I'm sorry for my poor english.
The set of endomorphisms of an $A$-module $M$, just like the set of linear mappings from a vector space to itself, form a ring, if you define the operations pointwise. In other words, if $\phi,\psi$ are a $A$-module endomorphism, define $$\begin{eqnarray} (\phi \mathbf{+} \psi) &\,:\,& M \to M &\,:\,& x \mapsto \phi(x) + \psi(x) \\ (\phi \circ \psi) &\,:\,& M \to M &\,:\,& x \mapsto \phi(\psi(x)) \\ \mathbf{1} &\,:\,& M \to M &\,:\,& x \mapsto x \\ \mathbf{0} &\,:\,& M \to M &\,:\,& x \mapsto 0 \text{.} \end{eqnarray}$$ With that $\phi^n$ simply means $\underbrace{\phi\cdot\ldots\cdot\phi}_{\textrm{$n$ times}}$, i.e. $\phi^n(x) = \phi(\ldots\phi(x)\ldots)$. Just like as for numbers, we set $$ \phi^0 := \mathbf{1} \text{,} $$ i.e. for every endomorphism $\phi$, we define $\phi^0$ to be the identical mapping $x \mapsto x$.

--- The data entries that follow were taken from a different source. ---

-- ==== Sys2Proof/Machine/Core.lean ====
section
/-!
DEFINITION. The machine as the host's interface names it.
-/

def Sys2Proof.core : Host.Core := { State := Sys2Proof.Machine.State, Fault := Sys2Proof.Machine.Fault, Refusal := Sys2Proof.Machine.Refusal, step := Sys2Proof.Machine.step, reset := Sys2Proof.Machine.State.reset }
end

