/-- A scrub read of a correctable codeword rewrites it corrected and counts it; a refresh that is due notes its bank's time; a temperature
sample sets TEMP and HOT_DIE, the highest PEAK and the rate band, and at 115 degrees stops the stack; a stuck lane is flagged; a due
retrain window clears PENDING, sets WINDOW and SELF_REFRESH, counts in WINDOWS and replaces flagged lanes by free spares; its end clears
WINDOW, SELF_REFRESH and the stack's lane counters. -/
def Obligations.MemoryEventsRun : Prop :=
  (∀ k off (s u : State) b, let g := granKey k off; let t := s.setStack k { s.stack k with scrubAt := granOff g + 64 }
    let x := t.slotRead k (granOff g) .bulk (granOff g) 64 (granOff g)
    k < 32 → off < 2 ^ 37 → s.fb .MEM_CTRL_SCRUB_EN k = true → s.stackServes k = true → s.napping k = false →
    s.fb .MEM_STATUS_SELF_REFRESH k = false ∨ s.fb .MEM_STATUS_WINDOW k = true →
    x.readWord g = (some b, u) →
    exec (.scrubRead k off) s = s.becomes
      ((if x.badSyms g = [] then u else
        (({ u with ecc := u.ecc.fput g [] [] }).putBytes (k * 2 ^ 37 + granOff g) (sliceB b 0 64)).incF .MEM_ERR_SCRUB_FIXED k).retireOf k)) ∧
  (∀ k c b dt (s : State), let t := s.elapse dt; let x := t.stack k; let last := x.refreshed.fget (64 * c + b) 0
    k < 32 → c < 32 → b < 64 → t.fb .MEM_STATUS_SELF_REFRESH k = false → (last = 0 ∨ last + t.refreshNs k ≤ t.eng) →
    exec (.refresh k c b dt) s = s.becomes (t.setStack k { x with refreshed := x.refreshed.fput (64 * c + b) t.eng 0 })) ∧
  (∀ k temp hot dt (s : State), k < 32 → temp < 115 → hot < 16 →
    ∃ t, exec (.stackTempSample k temp hot dt) s = .next t ∧ t.f .MEM_THERM_TEMP k = temp ∧ t.f .MEM_THERM_HOT_DIE k = hot ∧
      t.f .MEM_THERM_PEAK k = max temp (s.f .MEM_THERM_PEAK k) ∧
      (let band := nextBand (if s.fb .MEM_STATUS_THROTTLED k then 3 else s.f .MEM_STATUS_RATE k) temp
       t.f .MEM_STATUS_RATE k = min band 2 ∧ t.f .MEM_STATUS_THROTTLED k = b2n (band == 3)) ∧
      t.f .MEM_STATUS_STOPPED k = s.f .MEM_STATUS_STOPPED k ∧ t.mem = s.mem) ∧
  (∀ k temp hot dt (s : State), k < 32 → 115 ≤ temp → temp < 256 → hot < 16 → s.fb .MEM_STATUS_STOPPED k = false → s.dieOwner (k / 2) = none →
    ∃ t, exec (.stackTempSample k temp hot dt) s = .next t ∧ t.f .MEM_STATUS_STOPPED k = 1 ∧ t.f .MEM_STATUS_SELF_REFRESH k = 1 ∧
      t.f .MEM_STATUS_WINDOW k = 0 ∧ (125 < temp → t.f .MEM_STATUS_CONTENTS_LOST k = 1 ∧ (t.stack k).lost = true)) ∧
  (∀ k c lane (s : State), k < 32 → c < 32 → lane < 292 →
    exec (.memLaneStuck k c lane) s = s.becomes ((s.flagLane k c lane).retireOf k)) ∧
  (∀ k dt (s : State), let t := s.elapse dt
    k < 32 → t.fb .MEM_STATUS_PENDING k = true → t.fb .MEM_STATUS_WINDOW k = false → t.fb .MEM_STATUS_STOPPED k = false →
    (t.stack k).failed = false → t.fb .MEM_STATUS_SELF_REFRESH k = false → t.napping k = false → t.windowDue k = true → (t.memWinTime k).all t.inOrder = true →
    exec (.memRetrainWindow k dt) s = s.becomes
      (((List.range 32).foldl (fun u c => u.spareLanes k c)
        ((((t.setF .MEM_STATUS_PENDING k 0).setF .MEM_STATUS_WINDOW k 1).setF .MEM_STATUS_SELF_REFRESH k 1).incF .MEM_STATUS_WINDOWS k)).retireOf k)) ∧
  (∀ k dt (s : State), k < 32 → (s.elapse dt).fb .MEM_STATUS_WINDOW k = true →
    ∃ t, exec (.memWindowEnd k dt) s = .next t ∧ t.f .MEM_STATUS_WINDOW k = 0 ∧ t.f .MEM_STATUS_SELF_REFRESH k = 0 ∧
      (∀ c l, c < 32 → l < 292 → t.f .MEM_LANE_ERRORS (laneIx k c l) = 0) ∧ t.mem = s.mem)

/-- An agent of the home's partition with no request open for the granule, and a way for it, sends its request (none to own a granule of a
cellar), and with no message of its VC and nodes before it and no window on its route the home acts: BUSY or awaited by a STARVING request
it answers NAK, or records the request after eight NAKs; otherwise ReadShared of U is answered with memory and E, of S with memory and one
sharer more, of an owned granule forwarded to the owner, which becomes O; ReadOwn and Upgrade with no other holder are granted M,
otherwise the sharers are invalidated first; NoAllocRead is answered by the owner or memory, changing nothing; WriteInv and Atomic with no
copies are performed, else the copies are collected. WriteBack and EvictClean of the recorded owner remove it, any other is superseded. -/
def Obligations.CoherenceRequestsRun : Prop :=
  (∀ a g kind full (s u : State) c, let x := s.copy a g
    a < 512 → g < 2 ^ 36 → s.sameDomain a g = true → s.noRequest a g = true → (kind = 1 ∨ s.granClosed g = false) →
    (if kind = 3 then u = s else s.agentWay a g = (true, u)) →
    (∀ y ∈ u.caches.net, y.2.chan ≠ (CMsg.request a g kind full).chan) → u.hopsHeld (reqNode a) (granDie g) = false →
    ((kind = 1 ∧ full = false ∧ x.st = .i ∧ c = .readShared a g) ∨ (kind = 2 ∧ x.st = .i ∧ c = .readOwn a g full) ∨
      (kind = 3 ∧ full = false ∧ (x.st = .s ∨ x.st = .o) ∧ c = .upgrade a g)) →
    exec c s = s.becomesR ((u.setCopy a g { u.copy a g with want := kind, full := full }).onRequest a g kind full)) ∧
  (∀ a g r (s : State) c, a < 1152 → g < 2 ^ 36 → s.sameDomain a g = true → s.noRequest a g = true →
    (∀ y ∈ s.caches.net, y.2.chan ≠ (CMsg.request a g r.kind false).chan) → s.hopsHeld (reqNode a) (granDie g) = false →
    (r = { kind := 4 } ∧ c = .noAllocRead a g → exec c s = s.becomesR ((s.setNc a g r).onRequest a g 4 false)) ∧
    (∀ (mask : Word) (b : Bytes), s.barred a g = false → b.length = 64 → r = { kind := 5, mask := mask.toNat, data := b } ∧ c = .writeInv a g mask b →
      exec c s = s.becomesR (((s.openWrite a).setNc a g r).onRequest a g 5 false)) ∧
    (∀ l, s.barred a g = false → r = { kind := 6, lanes := l } ∧ c = .atomic a g l →
      exec c s = s.becomesR (((s.openWrite a).setNc a g r).onRequest a g 6 false))) ∧
  (∀ a g kind full (s : State), let k := granStack g; let wait := (s.dirOf g).busy || (s.starving k).any fun x => x.1 == g
    (wait = true → ((s.starving k).any fun x => x.1 == g && x.2.1 == a) = false →
      (s.naksOf a g < 8 ∨ 8 ≤ (s.starving k).length →
        s.onRequest a g kind full = (s.sendCoh (.nak (granDie g) a g)).evDie (granDie g) 0x0D 0 1) ∧
      (8 ≤ s.naksOf a g → (s.starving k).length < 8 →
        s.onRequest a g kind full = (s.setStarving k (s.starving k ++ [(g, a, full)])).evDie (granDie g) 0x0E 0 1)) ∧
    (wait = false → s.onRequest a g kind full = s.serveKind a g kind full)) ∧
  (∀ a g (s u : State), let d := if (u.dirOf g).owned && (u.dirOf g).owner == a then (u.dirOf g).dropOwner else u.dirOf g
    s.dirRoom g (g, a, 1, false) = (true, u) →
    (∀ v b, d.st = .u → u.homeRead a g = (some b, v) →
      s.serveKind a g 1 false = (v.setDir g { st := .e, owner := a }).sendCoh (.data (granDie g) a g 2 b)) ∧
    (∀ v b, d.st = .s → u.homeRead a g = (some b, v) →
      s.serveKind a g 1 false = (v.setDir g (d.addSharer a)).sendCoh (.data (granDie g) a g 1 b)) ∧
    (d.st = .e ∨ d.st = .o → s.serveKind a g 1 false = (u.setDir g { d.addSharer a with st := .o }).sendCoh (.fwd 0 d.owner a g))) ∧
  (∀ a g kind full (s u : State), let d := u.dirOf g; let mine : Dir := { st := .e, owner := a }
    kind = 2 ∨ kind = 3 → s.dirRoom g (g, a, 2, full) = (true, u) →
    (d.targets a ≠ [] → s.serveKind a g kind full = u.collect g { kind := 0, req := a, full := full } a false) ∧
    (d.targets a = [] → d.owned = true → d.owner ≠ a → s.serveKind a g kind full = (u.setDir g mine).sendCoh (.fwd (if full then 4 else 1) d.owner a g)) ∧
    (d.targets a = [] → d.owned = false ∨ d.owner = a →
      ((u.copy a g).st ≠ .i → full = false → s.serveKind a g kind full = (u.setDir g mine).sendCoh (.data (granDie g) a g 3 (u.copy a g).data)) ∧
      (full = true → s.serveKind a g kind full = (u.setDir g mine).sendCoh (.data (granDie g) a g 3 [])) ∧
      (∀ b v, (u.copy a g).st = .i → full = false → u.homeRead a g = (some b, v) →
        s.serveKind a g kind full = (v.setDir g mine).sendCoh (.data (granDie g) a g 3 b)))) ∧
  (∀ a g (s : State), let d := s.dirOf g; let r := s.nc a g
    (d.owned = true → s.serveKind a g 4 false = s.sendCoh (.fwd 2 d.owner a g)) ∧
    (∀ b u, d.owned = false → s.homeRead a g = (some b, u) → s.serveKind a g 4 false = u.sendCoh (.data (granDie g) a g 0 b)) ∧
    (r.kind = 5 → s.serveKind a g 5 false =
      if d.targets (2 ^ 20) = [] ∧ d.owned = false then s.performWrite a g r.mask r.data
      else s.collect g { kind := 1, req := a, mask := r.mask, data := r.data, lanes := r.lanes } (2 ^ 20) true) ∧
    (r.kind = 6 → s.serveKind a g 6 false =
      if d.targets (2 ^ 20) = [] ∧ d.owned = false then s.performAtomic a g r.lanes
      else s.collect g { kind := 2, req := a, mask := r.mask, data := r.data, lanes := r.lanes } (2 ^ 20) true)) ∧
  (∀ a g (s : State), let d := s.dirOf g; let c := s.copy a g; let t := s.setCopy a g { c with st := .i, wb := true }
    a < 512 → g < 2 ^ 36 → c.want = 0 → c.wb = false → s.hopsHeld (reqNode a) (granDie g) = false →
    (c.st = .m ∨ c.st = .o → (∀ y ∈ s.caches.net, y.2.chan ≠ (CMsg.writeBack a g).chan) →
      (d.owned = true → d.owner = a → exec (.writeBack a g) s = s.becomes
        (((t.ownerStore a g c.data).setDir g d.dropOwner).sendCoh (.wbAck a g false))) ∧
      (d.owned = false ∨ d.owner ≠ a → exec (.writeBack a g) s = s.becomes (t.sendCoh (.wbAck a g true)))) ∧
    (c.st = .e → (∀ y ∈ s.caches.net, y.2.chan ≠ (CMsg.evictClean a g).chan) →
      (d.owned = true → d.owner = a → exec (.evictClean a g) s = s.becomes ((t.setDir g d.dropOwner).sendCoh (.wbAck a g false))) ∧
      (d.owned = false ∨ d.owner ≠ a → exec (.evictClean a g) s = s.becomes (t.sendCoh (.wbAck a g true)))))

Additionally, since you can multiply elements of an $A$-module with elements of $A$ (just like you can multiply and vector in a vector space with a scalar), every element $c \in A$ naturally corresponds to the $A$-module endomorphism $$ \mathbf{c} \,:\, M \to M \,:\, x \mapsto c\cdot x \text{.} $$
This allows you to evaluate poylnomials $p \in A[t]$ for arbitrary endomorphisms $\phi$. Let $$ p(t) = a_n t^n + \ldots + a_1 t + a_0 \in A[t] \text{.} $$ Then, evaluating $p$ at $\phi$, yields $$ p(\phi) = \mathbf{a_n} \circ \phi^n \mathbf{+} \ldots \mathbf{+} \mathbf{a_1}\circ \phi \mathbf{+} \mathbf{a_0} \text{,} $$ where $\mathbf{a_i}$ stands for the endomorphism corresponding to $a_i$, i.e. for the map $x \mapsto a_i\cdot x$. The expression $p(\phi)$ is thus endomorphism defined as the sum of producs of endomorphisms. Let's now apply an $x$ to that endomorphism, i.e. compute $$\begin{eqnarray} p(\phi)(x) &=& \left(\mathbf{a_n} \circ\phi^n \mathbf{+} \ldots \mathbf{+} \mathbf{a_1}\circ \phi \mathbf{+} \mathbf{a_0}\right)(x) \\ &=& \mathbf{a_n} \circ\phi^n(x) + \ldots + \mathbf{a_1}\circ \phi(x) + \mathbf{a_0}(x) \\ &=& a_n \cdot\phi^n(x) + \ldots + a_1 \cdot\phi(x) + a_0\cdot x \text{.} \end{eqnarray}$$ Note that bold symbols (e.g. $\mathbf{a_i}$ and $\mathbf{+}$) and $\circ$ represent operations on endomorphisms, while their regular counterparts represent the operations on the $A$-module $M$. It follows that $p(\phi)$ is simply the endomorphism $$ p(\phi) \,:\, M \to M \,:\, x \mapsto a_n\cdot \phi^n(x) + \ldots + a_1\cdot \phi(x) + a_0\cdot x \text{.} $$